Liposomes are small vesicles with membranes similar to those of animal cells. These similarities along with the ability for membrane modification allows for liposomes to target cells of the body while escaping cells of the immune system. This with their ability to carry drugs makes liposomes strong candidates for cell or tissue specific drug delivery. There are many options for synthesizing liposomes, each with differences in resulting liposome size and carrying capacity, which is important to consider for effective drug delivery. The most interesting aspect of these liposomes though is their ability to specifically target cells such as macrophages. Macrophages are not only associated with inflammatory diseases, but can also can participate in tissue remodelling. During normal healing, M1 macrophages are predominant removing debris, infection and damages cells. Macrophages transition to M2 phenotype is necessary to promote healing and regeneration. Dysregulation of M1 or M2 expression has been associated with major diseases including chronic wounds (diabetic, pressure and venous ulcers), chronic obstructive pulmonary disease, infection, atherosclerosis, cancer, asthma, Parkinson's disease, Alzheimer's disease and cancer. Many polyphenols have been shown to be effective in M1 to M2 transiitotion and using liposomes as a carrier would be very interesting for in vivo studies.
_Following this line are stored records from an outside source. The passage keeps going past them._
/-- A head at the end of a loop's body and the advance after it are one instruction: where the advance meets something, or waits for a
register that was pending before, the head has not executed yet. One that has itself made such a register pending is complete, and the
advance follows (R84, R105; DEDUCED, log 22). -/
def State.headDone (s t : State) : State :=
  if s.co.lpend || !t.co.lpend || t.cur.running != s.cur.running then t
  else if (s.loopStop t).isSome || (t.co.loopRegs.any fun r => s.co.isPend r && t.co.isPend r) then s.loopWait t
  else t

/-- What keeps an instruction that reads rs and writes ws from issuing: a register that the chunk's own commit completes, which ends
the chunk before the instruction, reads it or only writes it (R99; DESIGN CHOICE for a write, log 48), a pending register, a failed
load's mark, an error in a register. None where nothing does. -/
def State.regStop (s : State) (rs ws : List Reg) : Option State :=
  if (rs ++ ws).any s.cur.chunk.owes then some s.cutChunk
  else if (rs ++ ws).any s.co.isPend then some s.stall
  else s.readStop rs

/-- The instruction issues with its registers, or the core does what R84 says instead. -/
def State.issue (s : State) (rs ws : List Reg) (k : State → Out) : Out :=
  match s.regStop rs ws with
  | some s' => .next s'
  | none => k s

/-- A scalar register of the core in focus. -/
def State.rd (s : State) (r : Reg) : Word := s.co.rd r
/-- A scalar register of the core in focus written. -/
def State.wr (s : State) (r : Reg) (v : Word) : State := s.setCo (s.co.wr r v)

/-- A scalar operation inside its chunk: s[d] := f of the registers (R84, R85). -/
def State.compute (s : State) (d : Reg) (rs : List Reg) (f : Co → Word) : Out :=
  s.issue rs [d] fun s => (s.wr d (f s.co)).finish

/-! ### Scalar accesses (R94 to R97, R299) -/

/-- An address in each page that an access looks up, in order, up to the first page that fails; fuel pages at most (R95). -/
def State.lookups (s : State) (sp : Space) (k : Kind) : Nat → Word → Nat → List Word
  | _, _, 0 => []
  | 0, _, _ => []
  | fuel + 1, va, n =>
    let n1 := min n (65536 - va.toNat % 65536)
    va :: match s.translatePage sp k va with
      | .error _ => []
      | .ok _ => s.lookups sp k fuel (va + BitVec.ofNat 64 n1) (n - n1)

/-- The misses of lookups in the core's TLB and in its cluster's counted (R76). -/
def Core.countMisses (c : Core) (shared : List Tlb) (asid : BitVec 14) (vas : List Word) : Core :=
  let own := vas.filter fun va => !c.tlb.any (·.hits asid va)
  let both := own.filter fun va => !shared.any (·.hits asid va)
  (c.countRun 11 own.length).countRun 12 both.length

/-- A demand access of lines meets prefetched ones: one that has arrived is used, and for one still outstanding the access is late
(R76, R309). -/
def Core.demand (c : Core) (lines : List Nat) : Core :=
  let mine := fun (l : Nat × Bool) => lines.contains l.1
  let used := (c.prefetch.filter fun l => mine l && l.2).length
  let late := (c.prefetch.filter fun l => mine l && !l.2).length
  ({ c with prefetch := c.prefetch.filter fun l => !(mine l && l.2) }.countRun 8 used).countRun 9 late

/-- A data access of n bytes meets the lines that have been prefetched (R76, R309). -/
def State.noteDemand (s : State) (k : Kind) (va : Word) (n : Nat) : State :=
  if k == .fetch || s.cur.prefetch == [] then s
  else match s.translate s.space k va n with
    | .ok segs => s.setCur (s.cur.demand ((segBytes segs).map lineOf))
    | .error _ => s

/-- The TLB misses of lookups of a core counted, apart from those that have waited for the walker and are counted already, and the errors
that its walks correct (R76, R365). -/
def State.noteLookups (s : State) (g : CoreId) (sp : Space) (vas : List Word) : State :=
  let s1 := s.noteRuns (vas.flatMap (s.walkReads sp))
  s1.setCore g ((s1.core g).countMisses (s.cluster sp.cl).tlb sp.asid (vas.filter fun a => (s.missedWalk sp a).isNone))

/-- The pages that an access looks up noted in the chunk, their TLB misses counted, and the prefetched lines that it meets (R76, R307,
R309). -/
def State.notePages (s : State) (k : Kind) (va : Word) (n : Nat) : State :=
  let d := s.noteDemand k va n
  if isAlias va then d
  else
    let sp := s.space
    let vas := s.lookups sp k (n / 65536 + 2) va n
    let c := d.cur.chunk
    let new := (vas.map fun a => (sp.asid, a.toNat / 65536)).filter fun x => !c.pages.contains x
    ((d.setChunk { c with pages := c.pages ++ new }).noteLookups s.focus sp vas).takeMissed (pkgOf s.focus) (.core s.focus)

/-- The segments of an access of the running coroutine, or its trap (R95, R96). -/
def State.target (s : State) (k : Kind) (scalar : Bool) (va : Word) (n : Nat) : Acc (List Seg) :=
  match s.walkWait s.space (n / 65536 + 2) va n with
  | some a => .walk a
  | none =>
    match s.reach s.space k scalar va n with
    | .error t => .trap (s.notePages k va n) t
    | .ok segs => .ok (s.notePages k va n) segs

/-- The bytes of a run translated for an instruction that looks at their place alone, or its trap (R176, R178). -/
def State.translated (s : State) (k : Kind) (va : Word) (n : Nat) : Acc (List Seg) :=
  match s.walkWait s.space (n / 65536 + 2) va n with
  | some a => .walk a
  | none =>
    match s.translate s.space k va n with
    | .error (m, a) => .trap (s.notePages k va n) ⟨m.cause k, a, 0, m.bad⟩
    | .ok segs => .ok (s.notePages k va n) segs

/-- A load of a kernel MMIO register of this package: its value now, the uncommitted stores of the core's chunks included, which the commit
checks (R250, R299; DEDUCED, log 9). -/
def State.mmioLoad (s : State) (pa : Pa) : Acc (List Byte) :=
  let k := s.cur.chunk
  let stores := (s.cur.waiting.map (·.mmio)).getD [] ++ k.mmio
  let v := ((stores.foldl (fun s w => s.mmioWrite w.1 w.2) s).mmioRead pa).getD 0
  .ok (s.setChunk { k with mloads := k.mloads ++ [(k.mmio.length, pa, v)] }) (leBytes 8 v.toNat)

/-- The bytes of a load from this package, its own chunk's stores included. -/
def State.loadLocal (s : State) (va : Word) (segs : List Seg) : Acc (List Byte) :=
  if s.isMmio segs then s.mmioLoad (segs.headD ⟨0, 0, false⟩).pa else s.readHere va (segBytes segs)

/-- A number of n bytes as a scalar register holds it (R94). -/
def extendBytes (signedly : Bool) (n x : Nat) : Word :=
  if signedly then ofInt (signed (8 * n) x) else BitVec.ofNat 64 x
Macrophages are very plastic cells. Transdifferentiation of macrophages into a desired cell can be a very interesting approach in inflammatory diseases. Possibly transdifferentiaiaon of macrophages into functional osteoclasts in vascular calcification, transdifferentiaiaon of macrophages into Chondrocytes in Osteoarthritis and etc.

Finally, it is because of this possibility of both external and internal targeting of macrophages that liposomes are a continuing interest for drug targeting, immunotherapy and immunoengineering.